Following the fall of the Empire and the arrival of Christianity, its importance continued, and in the 6th century it became diocesan see; the Sanctuary of the Black Madonna is Tindari's main religious attraction. The Saracens destroyed the city in 836.
Tindari's amphitheatre was built in the 4th century BC. It has the ruins of simple temples and the so-called basilica, a fine example of Greco-Roman architecture begun in the 4th century BC and successively modified for use as a meeting place. There were also baths at Tindari, and some splendid dwellings.
Messina was the most important port of departure for European knights on their way to the Crusades. Such a Crusade prompted the visit of Richard the Lionheart and King Philip II of France in 1190. Generally ignored by historians is the fact that the two monarchs and their crusader knights sacked Messina on that occasion. Messina remained the second most important city of Sicily until the seventeenth century, when its position was challenged by Catania. There were fleeting periods when Messina's economic and political power rivaled that of Palermo.

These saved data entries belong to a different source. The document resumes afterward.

-- ==== Sys2Proof/Machine/Time.lean ====
section
/-! DEFINITION. The time unit (18): in-band synchronisation, PTP, and the states of fabric time. -/

namespace Sys2Proof.Machine

/-- The LMF port the controller follows in-band: the fewest STEPS, then the lowest port (R711). -/
def TimeUnit.followed (t : TimeUnit) : Option (Nat × Nat) :=
  (t.adv.filter (fun e => decide (e.2 < 255))).foldl (fun (m : Option (Nat × Nat)) e => match m with
    | none => some e
    | some x => if e.2 < x.2 then some e else some x) none

/-- Is PTP the source in use (R714, R715)? -/
def TimeUnit.onPtp (t : TimeUnit) : Bool := decide (t.source = 1) || (decide (t.source = 2) && t.usePtp)

/-- Is the in-band source one that may be used (R711, R715)? -/
def TimeUnit.inBand (t : TimeUnit) : Bool := decide (t.source = 0 ∨ t.source = 2)

/-- The controller's own hops from the time root (R711, R713); 255 while it is not LOCKED. -/
def TimeUnit.steps (t : TimeUnit) : Nat :=
  match t.st with
  | .locked => min 255 ((if t.onPtp then t.ptpSteps else match t.followed with | some (_, n) => n | none => 254) + 1)
  | _ => 255

/-- The rate that clears an offset within an interval, both in ns, in units of 0.01 ppm and at most 200 ppm (R707). -/
def rateFor (off : Int) (interval : Nat) : Int := max (-20000) (min 20000 (off * 100000000 / (max 1 interval : Nat)))

/-- Ask to join: once LOCKED has been reached, inside the manager's session (R681, R708, R780); without one, the controller opens it. -/
def State.askJoin (s : State) : State :=
  if s.time.everLocked && s.sec.fmSession && !s.lmf.joined then
    State.emit { s with sec.joinAsked := true } (.askJoin ((s.sec.peers.findSome? (fun e => match e.peer with | .fm n => if e.session then some n else none | _ => none)).getD 0))
  else s.openManager

/-- A valid exchange with the source: its offset (source minus controller) in ns and the exchange interval (R706 to R709). ERR_BOUND is a free
value, for no rule gives it (log 4). -/
def State.exchange (s : State) (off : Int) (interval root : Nat) : State :=
  let t := s.time
  let first := !t.everStepped
  let now := if first then (t.now + off.toNat) % 18446744073709551616 else t.now
  let s :=
    State.freed { s with
      time := { t with
        now := now
        stepped := t.stepped || first
        everStepped := true
        asked := if first then [] else t.asked
        errBound := s.freeVal
        rate := if first then 0 else rateFor off interval
        lastGood := now
        root := root } }
  let small := decide (off.natAbs ≤ 1000)
  match t.st with
  | .unsync => { s with time.st := .locking, time.good := 0 }
  | .holdover => { s with time.st := .locking, time.good := 0 }
  | .locked => s
  | .locking =>
    if small && decide (15 ≤ t.good) then State.askJoin { s with time.st := .locked, time.everLocked := true, time.good := t.good + 1 }
    else { s with time.good := if small then t.good + 1 else 0 }

/-! ### In-band synchronisation (R711 to R713) -/

/-- TIME_SYNC_SEND (R712): a port whose link is up sends a request. -/
def execTimeSyncSend (lport : Nat) (s : State) : Result :=
  whenUp s fun s =>
    let p := s.lport lport
    if p.st ≠ .up then .next s
    else
      let seq := (Tab.getD s.time.asked lport (65535, 0)).1 + 1
      .next (State.emit { s with time.asked := Tab.set s.time.asked lport (seq % 65536, s.now) } (.evt p.eid 9 [1, 0, seq % 65536, s.now, 0, 0, 0, 0]))

/-- TIME_SYNC (R711, R713): a partner's request is answered, with the controller's own STEPS. -/
def execTimeSync (lport seq t1 arrival : Nat) (s : State) : Result :=
  whenUp s fun s =>
    let p := s.lport lport
    if p.st ≠ .up then .next s else .next (s.emit (.evt p.eid 9 [2, s.time.steps, seq, t1, arrival, s.now, s.errNow, s.time.root]))

/-- TIME_SYNC_RESPONSE (R707, R711, R713, R715): an answer to the port's last request; one of the followed partner is a valid exchange. -/
def execTimeSyncResponse (lport steps seq t1 t2 t3 t4 _err root : Nat) (s : State) : Result :=
  whenUp s fun s =>
    if (s.lport lport).st ≠ .up ∨ Tab.get? s.time.asked lport ≠ some (seq, t1) then .next s
    else
      let s := { s with time.asked := Tab.erase s.time.asked lport, time.adv := Tab.set s.time.adv lport steps }
      let up : Bool := match s.time.followed with | some (n, _) => decide (n = lport) | none => false
      if !s.time.inBand || !up then .next s
      else
        let s := if s.time.onPtp then { s with time.usePtp := false, time.st := (if s.time.st = .unsync then .unsync else .holdover) } else s
        let off : Int := (((t2 : Int) - t1) - ((t4 : Int) - t3)) / 2
        .next (s.exchange off 1000000 root)

/-- HOLDOVER_ENTRY (R706): 10 ms without a valid exchange. -/
def execHoldoverEntry (s : State) : Result :=
  whenUp s fun s =>
    if s.time.st = .locked ∧ s.time.lastGood + 10000000 ≤ s.now then .next { s with time.st := .holdover, time.heldAt := s.now, time.good := 0 }
    else .next s

/-! ### PTP (R714, R715) -/

/-- PTP_FALLBACK (R715): 10 ms without an in-band exchange, with SOURCE 2. -/
def execPtpFallback (s : State) : Result :=
  whenUp s fun s =>
    if s.time.source = 2 ∧ s.time.usePtp = false ∧ s.time.lastGood + 10000000 ≤ s.now then
      .next { s with
        time.usePtp := true
        time.good := 0
        time.sync := none
        time.origin := none
        time.delay := none
        time.st := if s.time.st = .unsync then .unsync else .locking }
    else .next s

/-- A PTP message of the port and domain that TIME_CFG names, while PTP is the source (R714). -/
def State.onPtp (s : State) (mport domain : Nat) (f : State → State) : Result :=
  whenUp s fun s => if s.time.onPtp && decide (mport = s.time.ptpPort) && decide (domain = s.time.ptpDomain) then .next (f s) else .next s

/-- ANNOUNCE (R714): the master's steps from the root. -/
def execAnnounce (mport domain steps : Nat) (s : State) : Result := s.onPtp mport domain fun s => { s with time.ptpSteps := steps }

/-- SYNC (R714): one-step, or two-step with its departure in the Follow_Up. -/
def execSync (mport domain seq origin arrival : Nat) (twoStep : Bool) (s : State) : Result :=
  s.onPtp mport domain fun s => { s with time.sync := some (seq, arrival), time.origin := if twoStep then none else some origin }

/-- FOLLOW_UP (R714): the departure of the Sync of the same sequence number. -/
def execFollowUp (mport domain seq origin : Nat) (s : State) : Result :=
  s.onPtp mport domain fun s =>
    match s.time.sync with
    | some (n, _) => if n = seq ∧ s.time.origin = none then { s with time.origin := some origin } else s
    | none => s

/-- DELAY_REQ (R714): sent, with its departure stamped. -/
def execDelayReq (mport domain seq departure : Nat) (s : State) : Result :=
  s.onPtp mport domain fun s => State.emit { s with time.delay := some (seq, departure) } (.mgmt mport 4 [domain, seq])

/-- DELAY_RESP (R714): with the last Sync it completes an exchange of the end-to-end mechanism; the exchange interval is the time since the last
exchange (DESIGN CHOICE, log 26). -/
def execDelayResp (mport domain seq received : Nat) (s : State) : Result :=
  s.onPtp mport domain fun s =>
    match s.time.sync, s.time.origin, s.time.delay with
    | some (_, t2), some t1, some (n, t3) =>
      if n ≠ seq then s
      else
        let off : Int := (((t1 : Int) - t2) + ((received : Int) - t3)) / 2
        let interval := s.now - s.time.lastGood
        State.exchange { s with time.sync := none, time.origin := none, time.delay := none } off interval s.lmf.eid
    | _, _, _ => s

end Sys2Proof.Machine
end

The cathedral, where Richard the Lionheart worshipped in 1190 en route to a Crusade, was erected during the twelfth century Norman dominion and its style resembles that of both the Basilica of Saint Nicholas and the cathedral at Bari. Most of the present cathedral is actually a reconstruction, the original building having been almost entirely destroyed by earthquakes; a few segments of the original walls remain.